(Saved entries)
········

-- ==== Sys2Proof/Certificates/Slice0/Obligations.lean ====
section
/-! DEFINITION. The statements for the provers. Each docstring names the rule of spec/ it states; where a
statement rests on a choice of the model, it says so and names the assumption log. -/

open Sys2Proof Sys2Proof.Machine

/-! ### Reset, step, decoding -/

/-- R21: every cache slot `0x0000`, `CRC_ACC = 0xFF`, `SAFETY_LAST` without a value (the last two by the
spec's decisions D19 and D20). -/
def Obligations.ResetLeavesTheStatedValues : Prop :=
  (∀ i : RegIndex, State.reset.slot i = 0x0000) ∧ State.reset.crcAcc = 0xFF ∧
    State.reset.safetyLast = none

/-- The invariant of `EveryStepLeavesShapedRecordedOutputs` holds at reset. The outputs' reset value is
the model's choice (assumption log 4). -/
def Obligations.OutputsAreShapedAndRecordedAtReset : Prop :=
  State.reset.outs.Shaped ∧ State.reset.Recorded

/-- R170, R109, R175, R158 as an invariant of the machine: the outputs have the shape of R170, and an
error code finds in `SAFETY_LAST` and `CRC_ACC` what R170 says it records. -/
def Obligations.EveryStepLeavesShapedRecordedOutputs : Prop :=
  ∀ s t : State, s.outs.Shaped ∧ s.Recorded → step s = .next t → t.outs.Shaped ∧ t.Recorded

/-- R8, R38, R61: a step runs exactly the instruction the host's next invocation decodes to, on the
state with that invocation taken; with none offered it runs `NOP` (assumption logs 1 and 2). -/
def Obligations.StepRunsTheOfferedInstruction : Prop :=
  (∀ (s : State) (o : Offer) (rest : List Offer) (i : Instr),
    s.offers = o :: rest → decode o = .ok i → step s = exec i { s with offers := rest }) ∧
    (∀ s : State, s.offers = [] → step s = exec .nop s) ∧
    ∀ (s : State) (i : Instr), i.wellFormed = true → step (s.withOffer (encode i)) = exec i s

/-- R55: a step refuses exactly when the host offers, as a command word to run, a word whose five top
bits are neither `10000` nor `01010` (the model's refusal, assumption log 7). -/
def Obligations.OnlyUnknownCommandFormsAreRefused : Prop :=
  ∀ (s : State) (r : Refusal), step s = .refused r ↔
    ∃ (w : Word) (rest : List Offer), s.offers = .cmd16 w :: rest ∧ w.toNat / 2048 ≠ 16 ∧
      w.toNat / 2048 ≠ 10 ∧ r = .unknownCommandForm w

/-- Decode and encode agree, for every well-formed instruction and every value of its operands. -/
def Obligations.DecodeOfEncodeIsTheInstruction : Prop :=
  ∀ i : Instr, i.wellFormed = true → decode (encode i) = .ok i

/-- R50, R57, R62: no bit of a wire word is lost. A command word that decodes is encoded again to
itself, every word is a safety word and is encoded again to itself; and whatever decodes is well
formed. -/
def Obligations.WireWordsAreReadWhole : Prop :=
  (∀ (w : Word) (i : Instr), decode (.cmd16 w) = .ok i → encode i = .cmd16 w) ∧
    (∀ w : Word, ∃ i, decode (.safety16 w) = .ok i ∧ encode i = .safety16 w) ∧
    ∀ (o : Offer) (i : Instr), decode o = .ok i → i.wellFormed = true

/-- A few words written out from R50, R57, R60: selector codes with their ports, and wire words. -/
def Obligations.DecodingTheSpecsWords : Prop :=
  decode (.op5 { op := 0b00010, ri := 2, safe := true, len := 1 }) = .ok (.buildRd 2 false true 1) ∧
    decode (.op5 { op := 0b01001, b := 0x80 }) = .ok (.crcByte 0x80) ∧
    decode (.op5 { op := 0b10001, ri := 21 }) = .ok (.cacheRd 21) ∧
    decode (.op5 { op := 0b11000, raw := 0x1000 }) = .ok (.cnvAngle 0x1000) ∧
    decode (.op5 { op := 0b11111 }) = .ok .reserved1F ∧
    decode (.cmd16 0b1000000000100001) = .ok (.cmdRead false 0x02 1) ∧
    decode (.cmd16 0b0101000011110001) = .ok (.cmdWrite false 0x0F 1) ∧
    decode (.safety16 0b0111000001100111) = .ok (.safetyWord false true true true 0 0x67)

········

● What you are asked to do: In the data above, find the line that contains "statement rests on" and the line that contains "last two by the". Repeat exactly those lines and every line between them, and only those.

● Answer for the task:
statement rests on a choice of the model, it says so and names the assumption log. -/

open Sys2Proof Sys2Proof.Machine

/-! ### Reset, step, decoding -/

/-- R21: every cache slot `0x0000`, `CRC_ACC = 0xFF`, `SAFETY_LAST` without a value (the last two by the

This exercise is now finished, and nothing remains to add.